Su et al. [33] proposed a monocular eye gaze tracking system which works at 15.7 Hz with 1600 × 1200 pixel images for users wearing glasses. Their study is based on the detection of user’s glasses and minimizing reflections on the surface of the glasses to facilitate pupil region detection by utilizing an illuminator controller device. Ji et al. [11] presented a monocular head mounted eye gaze tracking system which works at 27 Hz with 640 × 480 pixel images. Their method is aimed at reducing points seen by the user. This is inconvenient for the user during calibration stage as it generates virtual calibration points. Also, Jong et al. [34] proposed a new method for gaze estimation. They diminished the additional corneal reflections caused by external light using band pass filter located on front of the camera. Their system is a binocular remote eye tracker that operates at 20 Hz with 1600 × 1200 pixel images.
In this study, we presented a remote eye gaze tracking and record system that has the ability to process full high definition (full HD) images. The system frequency is 40 Hz for full HD images. This corresponds to 280 Hz for 640 × 480 size images. Outputs of our system are pupil sizes, pupil center positions, glint center positions and estimated gaze points. With these outputs, it is possible to interpret eye gaze and pupil information. The accuracy of our system is to less than one degree, which is a good level for single camera-based binocular systems. We developed this system by employing the LabVIEW program which is inherently parallel and has less time-consuming image processing algorithms. The remainder of this paper is organized as follows: Section 2 describes the details of the proposed method. Section 3 explains the experimental setup and results. Finally, the conclusions are presented in Section 4.

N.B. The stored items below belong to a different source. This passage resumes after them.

-- ==== Sys2Proof/Machine/Regs.lean ====
section
/-! DEFINITION. The register map of BAR 0, read side (R9 to R13, R331): when a block answers, and the value of every 32-bit register. -/

namespace Sys2Proof.Machine

/-- A field at a bit position. -/
def fld (lo v : Nat) : Nat := v * 2 ^ lo

/-- The spine is up, or waking, and the device is past reset. -/
def spineUp (d : Dev) : Bool := (d.clk.domains.getD 1 0 == 1 || d.pwr.state == 3) && d.boot.phase != 0

/-- RUN, REST or HOLD after READY: the ordinary blocks of the spine answer (R56, R466). -/
def ordinary (d : Dev) : Bool := d.boot.phase == 2 && d.clk.domains.getD 1 0 == 1 && d.pwr.state != 3

/-- Whether quarter `q`'s domain `k` (0 slice, 1 and 2 shader groups, 3 matrix, 4 memory) is on for register access. -/
def quarterReg (d : Dev) (q k : Nat) : Bool :=
  d.boot.phase == 2 && d.pwr.state != 3 && d.clk.domains.getD (7 + 5 * q + k) 0 == 1

/-- Whether the block at a BAR 0 offset answers. In REST a slice's domain is retained and not on, and its block reads zero (DESIGN CHOICE, log 159). -/
def blockOn (d : Dev) (off : Nat) : Bool :=
  if off < 0x10000 then spineUp d
  else if 0x40000 ≤ off ∧ off < 0x50000 then pwrUp d
  else if 0x60000 ≤ off ∧ off < 0xA0000 then updOn d
  else if 0xA0000 ≤ off ∧ off < 0xB0000 then obsOn d
  else if 0xC0000 ≤ off ∧ off < 0xD0000 then ordinary d && d.clk.domains.getD 3 0 == 1
  else if 0x200000 ≤ off ∧ off < 0x210000 then ordinary d && d.clk.domains.getD 5 0 == 1
  else if off < 0x1000000 then ordinary d
  else
    let q := (off - 0x1000000) / 0x400000
    let o := off % 0x400000
    decide (q < 4) && (if o < 0x10000 then quarterReg d q 0
      else if o < 0x20000 then quarterReg d q (if o % 0x10000 < 0x300 then 1 else 2)
      else quarterReg d q 4)

/-! ### GLB and error tables (R60, R332, R442, R443) -/

/-- ERR block of table `k` at offset `o` of it. SCRUB_EN and PASSES are reserved in the spine's. -/
def errReg (d : Dev) (k o : Nat) : Nat :=
  let t := d.err.tabs.getD k ErrTab.init
  if o = 0x00 then fld 16 t.dramCe + t.onchipCe
  else if o = 0x04 then fld 16 t.dramUe + t.onchipUe
  else if o = 0x08 then t.poisonRead
  else if o = 0x0C then fld 16 (b2n t.overflow) + maskOf ((List.range 16).filter (fun e => (t.log.getD e none).isSome))
  else if o = 0x10 then fld 8 t.ceThreshold + (if k = 4 then 0 else b2n t.scrubEn)
  else if o = 0x18 then (if k = 4 then 0 else t.passes)
  else if 0x100 ≤ o ∧ o < 0x200 then
    match t.log.getD ((o - 0x100) / 16) none with
    | none => 0
    | some e =>
      match o % 16 with
      | 0 => fld 31 1 + fld 30 (b2n e.ue) + fld 24 e.source + fld 16 e.repeats + e.syndrome
      | 4 => e.loc % 2 ^ 32
      | 8 => e.loc / 2 ^ 32
      | _ => 0
  else 0

/-- GLB at offset `o`. The start registers read zero until they are written (R60). -/
def glbReg (c : Cfg) (d : Dev) (o : Nat) : Nat :=
  let b := d.boot
  let started := fun (v : Nat) => if b.phase = 2 ∨ d.host.cfgOpen then v else 0
  if o = 0 then
    fld 16 0x0909 + fld 8 0x10 + (match c.trims with
      | some t => 2 + b2n (Config.trimsGrade t)
      | none => 0)
  else if o = 0x100 then started b.bootStatus
  else if o = 0x104 then started b.cfgStatus
  else if o = 0x108 then started b.cfgFaulted
  else if o = 0x10C then started b.katFail0
  else if o = 0x110 then started b.katFail1
  else if o = 0x114 then started b.bootSlots
  else if o = 0x118 then started b.bootTime
  else if o = 0x120 then fld 31 (b2n (d.err.devFault != 0)) + d.err.devFault
  else if o = 0x124 then fld 16 d.err.voteFix + d.err.cwsPasses
  else if 0x200 ≤ o ∧ o < 0x400 then errReg d 4 (o - 0x200)
  else 0

/-! ### ICU (R458) -/

/-- A group's registers. -/
def icuGroupReg (c : Cfg) (d : Dev) (g o : Nat) : Nat :=
  let r := groupOf c g
  match o with
  | 0 => fld 16 r.ox + r.holdoffUs
  | 4 => fld 31 (b2n (holding d g)) + fld 16 (d.icu.last.getD g 69) + maskOf ((List.range 16).filter (fun i => sourcePending d (16 * g + i)))
  | 8 => r.msix % 2 ^ 32
  | 12 => r.msix / 2 ^ 32
  | _ => 0

/-- A target's registers. -/
def icuTargetReg (d : Dev) (t o : Nat) : Nat :=
  let l := stackOf d t
  match o with
  | 0 => match l with
    | e :: _ => fld 31 1 + fld 24 e.prio + fld 16 e.count + e.source
    | [] => 0
  | 8 => fld 31 (b2n (bit d.icu.fault t)) + fld 30 (b2n (targetEnabled d t)) + l.length
  | _ => 0

/-- ICU at offset `o`. -/
def icuReg (c : Cfg) (d : Dev) (o : Nat) : Nat :=
  if o = 0 then b2n d.icu.globalHold
  else if o = 4 then d.icu.stackFaults
  else if 0x100 ≤ o ∧ o < 0x300 then icuGroupReg c d ((o - 0x100) / 16) (o % 16)
  else if 0x400 ≤ o ∧ o < 0x480 then d.icu.en.getD ((o - 0x400) / 4) 0
  else if o = 0x800 then fld 31 (b2n d.icu.woke) + d.icu.wokeSource
  else if 0x840 ≤ o ∧ o < 0x880 then
    let k := (o - 0x840) / 4
    fld 16 (c.irq.goose.getD (2 * k + 1) 0xFFFF) + c.irq.goose.getD (2 * k) 0xFFFF
  else if 0x1000 ≤ o ∧ o < 0x1800 then
    let s := (o - 0x1000) / 4
    let lv := decide (s ≤ 5)
    let word := fld 31 (b2n lv) + fld 30 (b2n (sourceActive d s)) + fld 29 (b2n (lv && levelCond d s)) + fld 24 (sourcePrio c s) +
      (if lv then 0 else aget d.icu.count s)
    if sourceAssigned s then word else 0
  else if 0x2000 ≤ o ∧ o < 0x2000 + 0x20 * 70 then icuTargetReg d ((o - 0x2000) / 32) (o % 32)
  else 0

/-! ### FE (R358, R377) -/

/-- Per-ring scheduling registers. -/
def schedReg (c : Cfg) (d : Dev) (r o : Nat) : Nat :=
  let g := c.ring r
  let n := aget d.sched.counts r
  match o with
  | 0 => fld 20 g.ref + fld 16 g.unit + g.sliceUs
  | 4 => if g.timeout = 0 then 20000 else g.timeout
  | 8 => g.waitTimeoutUs
  | 12 => fld 24 n.cmdTimeout + fld 16 n.waitTimeout + fld 8 n.overrun + n.reset
  | _ => 0

/-- Reservation registers. -/
def shareReg (c : Cfg) (r o : Nat) : Nat :=
  match c.share r with
  | none => 0
  | some s =>
    match o with
    | 0 => ((List.range 4).map (fun q => fld (8 * q) (s.meMask.getD q 0))).sum
    | 4 => ((List.range 4).map (fun q => fld (8 * q) (s.scMask.getD q 0))).sum
    | 8 => fld 31 1 + fld 8 s.dramPct + s.storePct
    | _ => 0

/-- FE at offset `o`. -/
def feReg (c : Cfg) (d : Dev) (o : Nat) : Nat :=
  let f := d.fe
  if o = 0x00 then b2n f.kqEnable
  else if o = 0x08 then f.kqBase % 2 ^ 32
  else if o = 0x0C then f.kqBase / 2 ^ 32
  else if o = 0x10 then f.kqSize
  else if o = 0x18 then f.kqRptr
  else if o = 0x20 then f.kqCqBase % 2 ^ 32
  else if o = 0x24 then f.kqCqBase / 2 ^ 32
  else if o = 0x28 then f.kqCqSize
  else if o = 0x2C then f.kqCqWptr
  else if o = 0x30 then f.kqCqRptr
  else if o = 0x40 then f.bar2Base
  else if o = 0x54 then f.refSel
  else if o = 0x58 then aget f.refs f.refSel
  else if o = 0x60 then f.sigSel
  else if o = 0x70 then fld 24 f.fenceRegress + fld 16 f.dbIgnored + fld 8 f.refUnderflow + f.refFromZero
  else if o = 0x74 then fld 24 f.refSat + fld 16 f.cqFull
  else if 0x100 ≤ o ∧ o < 0x200 then
    let x := (o - 0x100) / 4
    let t := ctxOf d x
    fld 8 t.cause + fld 2 (c.contextRc x) + t.state
  else if 0x200 ≤ o ∧ o < 0x300 then
    let r := ringOf d ((o - 0x200) / 4)
    fld 31 (b2n r.bound) + fld 30 (b2n r.devWriter) + fld 16 (r.ctx % 64) + r.cmds.length % 65536
  else if 0x400 ≤ o ∧ o < 0x800 then schedReg c d ((o - 0x400) / 16) (o % 16)
  else if o = 0x804 then b2n (rrHeld d)
  else if 0x900 ≤ o ∧ o < 0x980 then shareReg c ((o - 0x900) / 16) (o % 16)
  else if 0x7000 ≤ o ∧ o < 0x7200 then
    let k := (o - 0x7000) / 4
    maskOf ((List.range 32).filter (fun j => (aget f.fences (32 * k + j)).e))
  else if 0x8000 ≤ o ∧ o < 0x10000 then
    let v := (aget f.fences ((o - 0x8000) / 8)).v
    if o % 8 = 0 then v % 2 ^ 32 else v / 2 ^ 32
  else 0

/-- A ring's doorbell page at offset `o` (R337). -/
def dbReg (d : Dev) (ring o : Nat) : Nat :=
  let r := ringOf d ring
  match o with
  | 0x04 => r.rptr
  | 0x08 => r.cqRptr
  | 0x0C => r.cqWptr
  | 0x10 => fld 8 r.ignored + fld 3 (b2n r.pending) + fld 2 (b2n r.devWriter) +
      fld 1 (b2n (r.bound && (ctxOf d r.ctx).state == 2)) + b2n r.bound
  | _ => 0

/-! ### PHE and the deadline monitors (R86, R87, R233) -/

/-- Registers of reference `n`. -/
def refReg (c : Cfg) (d : Dev) (n o : Nat) : Nat :=
  let r := refOf d n
  let left := if r.state = 3 then r.coastLeft else 0
  match o with
  | 0x00 => fld 16 r.epoch + fld 8 (Nat.min 255 left) + fld 4 (b2n (refValid r)) + fld 3 (b2n (refMode c n == 3 && r.dirBack)) + r.state
  | 0x04 => left
  | 0x08 => refStamp r % 2 ^ 32
  | 0x0C => refStamp r / 2 ^ 32
  | 0x10 => r.edgeTb % 2 ^ 32
  | 0x14 => r.edgeTb / 2 ^ 32 % 2 ^ 32
  | 0x18 => r.period % 2 ^ 32
  | 0x20 => fld 24 r.glitch + fld 16 r.periodViolation + fld 8 r.pulseCount + r.timeout
  | 0x24 => r.loss
  | 0x28 =>
    if n < 8 then fld 16 (c.phin n).pulses + fld 8 (c.phin n).edge + (c.phin n).mode
    else fld 16 1 + (if r.state = 0 then 0 else 5)
  | _ => 0

/-- PHE at offset `o`. PHE_MAINT_START and PHE_MAINT_LEN read the value last written, in force or not yet (DESIGN CHOICE, log 155). -/
def pheReg (c : Cfg) (d : Dev) (o : Nat) : Nat :=
  let p := d.phe
  if o = 0x00 then p.tb % 2 ^ 32
  else if o = 0x04 then p.tb / 2 ^ 32 % 2 ^ 32
  else if o = 0x08 then maskOf ((List.range 11).filter (fun n => (refOf d n).state == 4))
  else if o = 0x0C then p.irqEn
  else if o = 0x10 then p.maintRef
  else if o = 0x14 then fld 16 p.maintForced + maskOf ((List.range 4).filter (retrainDue d))
  else if o = 0x18 then p.pendStart.getD p.maintStart
  else if o = 0x1C then p.pendLen.getD p.maintLen
  else if 0x100 ≤ o ∧ o < 0x3C0 then refReg c d ((o - 0x100) / 64) (o % 64)
  else if 0x400 ≤ o ∧ o < 0x500 then
    let s := dlmOf d ((o - 0x400) / 32)
    match o % 32 with
    | 0 => fld 8 s.lastTag + s.state
    | 4 => s.cycle % 2 ^ 32
    | 8 => fld 24 s.fallbacks + fld 16 s.latePrimary + fld 8 s.missing + s.none_
    | _ => 0
  else 0

/-! ### PWR, MMU, UPD (R399, R480, R502) -/

/-- Registers of quarter `q` in PWR. -/
def pwrQuarterReg (d : Dev) (q o : Nat) : Nat :=
  let k := d.clk
  match o with
  | 0 => fld 22 (b2n (bit k.capLimited q)) + fld 23 (b2n (bit k.throttling q)) + fld 24 (b2n (bit k.neighbour q)) +
      fld 25 (b2n (decide (k.avsLimit.getD q 40 < 40))) + fld 26 (b2n (decide (4 ≤ d.pwr.stage) && q != 0)) +
      fld 16 (quarterStep d q) + k.rail.getD q 0 % 1024
  | 4 => k.floor.getD q 10
  | 8 => ofSigned 16 (k.temp.getD q 0)
  | _ => 0

/-- PWR at offset `o`. -/
def pwrReg (c : Cfg) (d : Dev) (o : Nat) : Nat :=
  let p := d.pwr
  if o = 0x00 then
    fld 24 (b2n (p.keepReady && !(sliceOf d 0).memLost)) + fld 20 (b2n (warnActive d)) + fld 16 p.stage + fld 8 p.idleq + p.state
  else if o = 0x08 then p.reqResult
  else if o = 0x10 then fld 25 p.keepLo
  else if o = 0x14 then p.keepBase
  else if o = 0x20 then fld 8 p.estimate + c.power.capW
  else if o = 0x24 then fld 31 (b2n p.thermLast) + p.avsFault
  else if o = 0x28 then fld 24 p.dips + fld 16 p.floorOverride + fld 8 p.avsFaults + p.throttles
  else if o = 0x30 then (Config.saveUsed p.holdTb).toNat
  else if 0x40 ≤ o ∧ o < 0x80 then pwrQuarterReg d ((o - 0x40) / 16) (o % 16)
  else if o = 0x80 then ofSigned 16 d.clk.spineTemp
  else 0

/-- MMU at offset `o`. -/
def mmuReg (d : Dev) (o : Nat) : Nat :=
  let m := d.mmu
  if o = 0x00 then b2n m.enable
  else if o = 0x08 then m.base % 2 ^ 32
  else if o = 0x0C then m.base / 2 ^ 32
  else if o = 0x10 then m.wptr
  else if o = 0x14 then m.rptr
  else if o = 0x18 then fld 16 m.holdoffUs + m.countCfg
  else if o = 0x1C then m.closed
  else if o = 0x24 then m.replayed
  else if o = 0x28 then fld 16 (Nat.min 65535 m.openRecs.length) + Nat.min 65535 m.stalled.length
  else if o = 0x30 then fld 24 m.replayIgnored + fld 16 m.ringFull + fld 8 m.rptrIgnored + m.hostCplErr
  else if 0x50 ≤ o ∧ o < 0xC0 then
    let n := (o - 0x40) / 16
    match o % 16 with
    | 0 => aget m.peerBase n % 2 ^ 32
    | 4 => aget m.peerBase n / 2 ^ 32
    | 8 => aget m.peerSize n
    | _ => 0
  else if 0x200 ≤ o ∧ o < 0x400 then
    let t := ctxOf d ((o - 0x200) / 8)
    let r := if t.state = 0 then 0 else t.root
    if o % 8 = 0 then r % 2 ^ 32 else r / 2 ^ 32 % 2 ^ 16
  else 0

/-- UPD at offset `o`; in recovery mode only the registers that R502 names are active. -/
def updReg (d : Dev) (o : Nat) : Nat :=
  let u := d.upd
  let full := !recovery d
  if o = 0x00 then
    fld 8 u.triesLeft + fld 6 (b2n u.pufFail) + fld 5 (b2n u.levelMismatch) + fld 4 (b2n u.setDefault) + fld 2 u.revertCause +
      fld 1 (b2n u.reverted) + b2n u.trialUsed
  else if o = 0x04 then (if full then u.level else 0)
  else if o = 0x08 then u.blkLo
  else if o = 0x0C then u.blkHi
  else if o = 0x10 then u.blkBuf
  else if o = 0x14 then fld 24 u.ignored + fld 16 u.retries + u.blocks
  else if o = 0x20 then fld 8 u.arg + u.op
  else if o = 0x24 then u.mask
  else if o = 0x28 then fld 31 (b2n u.busy) + u.result
  else if o = 0x30 then (if full then fld 25 u.stageLo else 0)
  else if o = 0x34 then (if full then u.stageHi else 0)
  else if 0x40 ≤ o ∧ o < 0x60 then (if full then u.nonce.getD ((o - 0x40) / 4) 0 else 0)
  else if 0x80 ≤ o ∧ o < 0x94 then
    let p := (o - 0x80) / 4
    let st := match u.hand with
      | some h => if h.part = p then h.state else 0
      | none => 0
    if full then fld 16 st + fld 8 (u.partTrial.getD p 0) + u.partSlot.getD p 0 else 0
  else if 0x100 ≤ o ∧ o < 0x140 then
    let b := bufOf d ((o - 0x100) / 4)
    fld 30 b.state + b.result
  else 0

2. Proposed Binocular Eye Gaze Tracking System

2.1. Proposed Gaze Tracking System

In our study, we designed an eye tracker system which consists of a camera link interface eye capture camera [35], FPGA-frame grabber card [36], an IR illuminator group and eye tracker/stimulus PCs as shown in Figure 1.
The camera is colorful and operates up to 340 fps with camera link interface. We adopted the camera with a lens which has a focal length of 16 mm, and vertical 23.7°–horizontal 30.7° field of view angles. IR illuminators are located around the eye capture NIR camera to ease the detection of pupil area in two ways. The first way is through dark pupil eye tracking, where an illuminator is placed away from the camera’s optical axis causing the pupil to appear darker than the iris as seen in Figure 2a. The second way is through bright pupil eye tracking, where an illuminator is placed close to the optical axis of the camera causing the pupil to appear brighter than the iris as shown in Figure 2b.
During remote eye tracking different factors can affect the pupil detection. Bright pupil eye tracking can be effected by environment illumination more than dark pupil tracking. Age and environmental illumination changes the size of the pupil in this method. Ethnicity is also another factor. Bright pupil eye tracking works very well for Hispanics and Caucasians but worse for Asians.
We preferred first way of IR illuminator location and our design is based on dark pupil eye tracking. To obtain IR images from a colorful camera, there is something which is performed on the camera to change the spectral response. The spectral response gives information about the characteristics of lens, light source, and IR cut filter. Our camera has an IR cut filter that passes only visible light wavelengths. The filter transmits in a range from 400 nm to 720 nm, and it cuts off from 720 nm to 1100 nm [35].
IR illumination effect can be obtained by modifying the camera filter. We removed the IR cut filter and placed a positive film in front of the camera sensor as shown in Figure 3. The camera spectral response is changed after the modification. The modified spectral response prevents undesired corneal reflections in our design.
Before and after the modification of the camera, we measured the spectral responses of the camera utilizing Shimadzu UV-3600 UV-VIS-NIR spectrophotometer (Shimadzu Corporation, Kyoto, Japan) and results are depicted in Figure 4.
Our design contains two IR illuminators. Each illuminator includes 48 near infrared light emitting diodes (NIR LEDs) with wavelengths of 850 nm. The radiant intensity of each NIR LED is 40 mW/sr and the illuminators are harmless to human eyes [37]. These two illuminators generate one corneal reflection.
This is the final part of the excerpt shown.